Roadmap map
Coming soon!
- We are consulting with a patent lawyer on an innovative product designed to help students visualize mathematical formulas. We believe this tool will disproportionately benefit students with dyscalculia and aim to launch it as our first product by the summer.
- We plan to rent dedicated office space for in-person tutoring, offer internships to local college students, and give a free talk at public library.
- We are working on created a Membership+ option to give even more support to students and parents, including deadline reminders, grade tracking, study journaling, and between-tutoring support.
2025
January- Launched a membership program to give perks for students that use Mathyness regularly.
2023
November- Bought our current domain name mathyness.com and launched a landing page, replacing themath.guru because clients weren't recognizing it as a website. A second reason to drop themath.guru was because math.guru was already being used for math tutor and ranked higher in Google search. Better to have something unique.
October- Incorperated and set up payment processing and banking. A huge mistake as it cost me to file taxes and franchise fee for 2023. I should have waited to incorperate in 2024, which would have saved me a thousand dollars.
2022
August- Quit my temperary teaching gig to work full time on startup. I intentionally took a teaching position that would only last 3 years. Giving me an target date to go full time into my business. After the second year, they were requiring me to jump through hoops to stay. And unforunately for them, the idea of going back to school for a low paying job didn't make sense for me.
2021
- Set up a free Google Voice number to keep my personal and business communications separate—wouldn’t want to accidentally send a client a text meant for my girlfriend!
- Built a landing page with the domain name themath.guru and called myself "The Math Guru."

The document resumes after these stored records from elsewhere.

/-- The search for the first PID byte (rule R112). -/
theorem afterFirst_eq_some {x : Byte} {s rest : List Byte} :
    afterFirst x s = some rest ↔ ∃ pre, s = pre ++ x :: rest ∧ x ∉ pre := by
  induction s with
  | nil => simp [afterFirst]
  | cons b t ih =>
    simp only [afterFirst]
    split
    · rename_i h; subst h
      constructor
      · intro h; cases h; exact ⟨[], by simp⟩
      · rintro ⟨pre, hp, hn⟩
        cases pre with
        | nil => simpa using hp
        | cons c pre => simp at hp; exact absurd (by simp [hp.1]) hn
    · rename_i h
      rw [ih]
      constructor
      · rintro ⟨pre, hp, hn⟩; exact ⟨b :: pre, by simp [hp], by simp [hn, Ne.symm h]⟩
      · rintro ⟨pre, hp, hn⟩
        cases pre with
        | nil => simp at hp; exact absurd hp.1 h
        | cons c pre => simp at hp hn; exact ⟨pre, hp.2, hn.2⟩

theorem afterFirst_eq_none {x : Byte} {s : List Byte} : afterFirst x s = none ↔ x ∉ s := by
  induction s with
  | nil => simp [afterFirst]
  | cons b t ih =>
    simp only [afterFirst]
    split
    · rename_i h; simp [h]
    · rename_i h; simp [ih, Ne.symm h]

/-- Everything a capture parse can return (rules R112, R213). -/
theorem parse_cases (pid : Byte) (s : List Byte) (policy : Policy) :
    (parse pid s policy).cls = .none ∧ (parse pid s policy).data = [] ∧
      (parse pid s policy).kind ∈ [.timeout, .noPid, .short, .protocol] ∨
    (parse pid s policy).kind = (parse pid s policy).cls.outcome ∧ 1 ≤ (parse pid s policy).data.length ∧
      (parse pid s policy).data.length ≤ 8 := by
  unfold parse
  split
  · simp
  · split
    · simp
    · split
      · simp
      · split
        · simp
        · rename_i rest _ h1 h2
          exact .inr ⟨rfl, by simp at h1 ⊢; omega, by simpa using h2⟩

/-- A parse succeeds exactly when a kind matched. -/
theorem parse_kind_none {pid : Byte} {s : List Byte} {policy : Policy} :
    (parse pid s policy).kind = .none ↔ (parse pid s policy).cls ≠ .none := by
  rcases parse_cases pid s policy with ⟨hc, -, hk⟩ | ⟨hk, -⟩
  · constructor
    · intro h; simp [h] at hk
    · intro h; exact absurd hc h
  · cases h : (parse pid s policy).cls <;> simp [hk, h]

theorem parse_data_length (pid : Byte) (s : List Byte) (policy : Policy) :
    (parse pid s policy).data.length ≤ 8 := by
  rcases parse_cases pid s policy with ⟨-, hd, -⟩ | ⟨-, -, h⟩
  · simp [hd]
  · exact h

/-- A Classic poll matches the Classic kind or none (rule R106). -/
theorem parse_classic_cls (pid : Byte) (s : List Byte) :
    (parse pid s .classic).cls = .none ∨ (parse pid s .classic).cls = .classic := by
  unfold parse
  split
  · simp
  · split
    · simp
    · split
      · simp
      · split
        · simp
        · simp only [validate]; split <;> simp

/-! ### The transceiver -/

/-- Every answer is within the read's bound (rules R133, R225). -/
theorem rxAnswer_length (n : Nat) (s : State) : (rxAnswer n s).length ≤ n := by
  unfold rxAnswer; split <;> simp

/-! The transceiver does not see the host's queue. -/

@[simp] theorem bsiReturned_withHost (s : State) (hs : List HostAction) :
    bsiReturned { s with host := hs } = bsiReturned s := rfl
theorem header_withHost (id : BitVec 6) (s : State) (hs : List HostAction) :
    header id { s with host := hs } = { header id s with host := hs } := by
  simp only [header, xBsi, xFlush, emit, bsiReturned]; split <;> simp_all
@[simp] theorem rxAnswer_header_withHost (n : Nat) (id : BitVec 6) (s : State) (hs : List HostAction) :
    rxAnswer n (header id { s with host := hs }) = rxAnswer n (header id s) := by rw [header_withHost]; rfl
@[simp] theorem recvParsed_withHost (id : BitVec 6) (p : Policy) (s : State) (hs : List HostAction) :
    recvParsed id p { s with host := hs } = recvParsed id p s := by simp [recvParsed]

theorem rxAnswer_of_listed {n : Nat} {s : State} {a : List Byte} {more : List (List Byte)} (h : s.xcvr.rx = a :: more) :
    rxAnswer n s = a.take n := by simp [rxAnswer, h]

theorem xRx_rx_of_listed {n : Nat} {tmo : Word} {s : State} {a : List Byte} {more : List (List Byte)}
    (h : s.xcvr.rx = a :: more) : (xRx n tmo s).xcvr.rx = more := by simp [xRx, h]

/-- The one read of a poll takes the next listed answer. -/
theorem recvState_rx_of_listed {id : BitVec 6} {tmo : Word} {s : State} {a : List Byte} {more : List (List Byte)}
    (h : s.xcvr.rx = a :: more) : (recvState id tmo s).xcvr.rx = more := by
  unfold recvState; exact xRx_rx_of_listed (by simpa using h)

theorem rxAnswer_header_of_listed {id : BitVec 6} {n : Nat} {s : State} {a : List Byte} {more : List (List Byte)}
    (h : s.xcvr.rx = a :: more) : rxAnswer n (header id s) = a.take n := rxAnswer_of_listed (by simpa using h)

@[simp] theorem computePid_diagRespId : computePid diagRespId = 0x7D := by decide
@[simp] theorem computePid_diagReqId : computePid diagReqId = 0x3C := by decide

- Started testing the market to see if parents would hire me for tutoring by taking a simple approach—putting up flyers in coffee shops and posting on my personal social media. At first, I charged just $20 per hour, increasing my rate by $5 with each new inquiry. I jokingly told a friend that I’d do it for free just to see if people would actually sit down with me for an hour to talk about math, but I knew it had to cost something for the experiment to be real. Each time I raised my prices, I noticed that my close rate remained consistently high, regardless of the amount. That trend continues to this day, and now we charge five times our original rate.